# Waggle Creations!



## Lucillia (Apr 29, 2013)

Hi everyone! 
So first things first! 
*My betta fish key chains! *




Short fins/Females~ $5 for a basic one/two colors, $7 for complex colors
Long fins/Males (HM & DT currently)~$10, more complex, $12
Long Fluffy Fins~$15

*Extras!* (Total price for both)
Pectorals~$1
Glass Bead Eyes~$.50
Large Button Eyes~$1
Small/Medium Button eyes~$.50
Clasp chain instead of key ring~$1.00

*I also make crochet turtle key chains! *

Standard turtle~$7.00
Glass Bead Eyes~$.50
Large Button Eyes~$1
Small/Medium Button eyes~$.50
Clasp chain instead of key ring~$1.00

*Finally! I also make key chain tails! *


The basic key chain size is $9.99 (Commissions for colors are available. The color list will continually update) 
How ever I can do custom sizes and widths. Commissions for these are variable in price depending on the sizes.


I mainly use my Etsy for any of my sales to help it stay official. 
http://www.etsy.com/shop/WaggleCreations?ref=l2-shop-header-avatar

*Shipping​**Domestic(USA)*~ $3.25 
*Canada*~ $6.56 USD
*Everywhere else*~ This will vary, I believe the flat rate is somewhere between $10-$12. I can always go to the post office and get an estimate for you! 

I ship with USPS.
*The yarn currently is a few different types, just a heads up. Mainly it is acrylic or cotton but certain colors that are just right may be wool or angora. Please let me know if you have any allergies to certain materials! *

*Commissions are open!*​


----------



## Lucillia (Apr 29, 2013)

:3


----------



## Elsewhere (Dec 30, 2012)

Wow, these are amazing! I'm letting my friend know about those tail ones, she's really into things like that


----------



## Lucillia (Apr 29, 2013)

Thank you Elsewhere! Please let me know if she's interested! The fluffy tail betta's are my favorite! I'm hoping to make a giant stuffed animal one soon.


----------



## RainbowsHaven (Aug 28, 2013)

Lucillia, are those yarn tails? They look great!  I made a longer one once for myself, they're so pretty and soft, but they take forever!


----------



## KawaiiRainbowMuffin (Aug 5, 2013)

I must have one!! D:


----------



## Lucillia (Apr 29, 2013)

Rainbow yes! They're key chain ones to clip to bags.  I do full sized commissions as well and I agree, they do take forever but the colors are so much more precise than with fabric. 
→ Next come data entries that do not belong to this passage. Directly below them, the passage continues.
theorem Reported.q_eq_zero (h : Reported failure es t) (hf : failure.st = .busError → failure.q = 0) {r : Response}
    (hr : t.response = some r) (hst : r.st = .busError) : r.q = 0 := by
  cases h with
  | done _ r' hr' hst' =>
    obtain rfl := Option.some.inj (hr.symm.trans hr')
    exact absurd hst hst'
  | failed _ _ hr' =>
    obtain rfl := Option.some.inj (hr.symm.trans hr')
    exact hf hst
  | never _ _ hr' => cases hr.symm.trans hr'

end

theorem Response.ne_of_st_ne_busError {r : Response} (h : r.st ≠ .busError) : r ≠ respBusError := by
  rintro rfl
  exact h rfl

/-- The response of an operation without a transaction reports that none failed. -/
theorem reported_respond {r : Response} (s : State) (h : r.st ≠ .busError) :
    Reported respBusError [] (s.respond r) :=
  .done nofun r rfl h (Response.ne_of_st_ne_busError h) rfl

/-- A sequence reports a failure as BUS_ERROR (R143). -/
theorem Tx.Follows.reported {b : List BusEvent} {row : List Kind} {x : Tx Response} (h : x.Follows b row)
    (hy : x.Yields Response.IsResult) (hp : x.Ends (InProgress i)) :
    ∃ es, (conclude x).bus = b ++ es ∧ Reported respBusError es (conclude x) := by
  cases x <;> obtain ⟨es, hb, hes⟩ := h <;> refine ⟨es, hb, ?_⟩
  case ok r t =>
    have hst := Response.IsResult.st_ne_busError hy
    exact .done hes.ok r rfl hst (Response.ne_of_st_ne_busError hst) rfl
  case failed t => exact .failed hes.before hes.last rfl rfl
  case never t => exact InProgress.reported hp hes

/-- The probe of `begin`: absence is a failed transaction, and the result is 0 (R126, R143). -/
theorem probe_reported (hp : InProgress i t) {row : List Kind} {es : List BusEvent} (hes : WholeRow row es) :
    Reported (respSuccess false) (es ++ [.probe Config.busAddr (t.answer 0).completion])
      (conclude ((probe t).bind fun present u => .ok (respSuccess present) u)) := by
  have hpr := probe_inProgress hp
  have hcut (d : Completion) : CutRow d (row ++ [.probe]) (es ++ [.probe Config.busAddr d]) :=
    hes.append_cut (cutRow_single rfl rfl)
  rw [probe_eq] at hpr ⊢
  cases hc : (t.answer 0).completion with
  | ok => exact .done (hes.append (wholeRow_single rfl rfl)).ok (respSuccess true) rfl nofun (by decide) rfl
  | failed => exact .failed (hcut .failed).before (hcut .failed).last rfl rfl
  | never =>
    rw [hc] at hpr
    exact InProgress.reported hpr (hcut .never)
Kawaii I can definitely make you one! I can let you know when my commission status clears so I can work with you!


----------



## KawaiiRainbowMuffin (Aug 5, 2013)

Wewt!! D I must get one of my little boy! Just message me when ever c:


----------



## Lucillia (Apr 29, 2013)

Kawaii I will add you to my spreadsheet of people for orders and I will message you as soon as I am ready!


----------



## crumpledpaper (Sep 14, 2013)

*sighs* These are so pretty! :3 Hmm, I especially love that second one, I just wish I had the money right now!


----------



## Lucillia (Apr 29, 2013)

Its okay. Ive had to put everything on halt.


----------



## Lucillia (Apr 29, 2013)

Okay after a very hectic few months I'm back!! 

Here are two new bettas! As you can see I've made some changes and I think they're for the better. Let me know what you guys think!


----------



## Lucillia (Apr 29, 2013)

And for some reason I double posted! Oops!


----------



## Lucillia (Apr 29, 2013)

And here is thetrojanbetta's Penelope!


----------



## Indigo Betta (Sep 27, 2012)

These are adorable!


----------



## Lucillia (Apr 29, 2013)

Thank you indigo!!!! 
They're definitely getting a lot better!


----------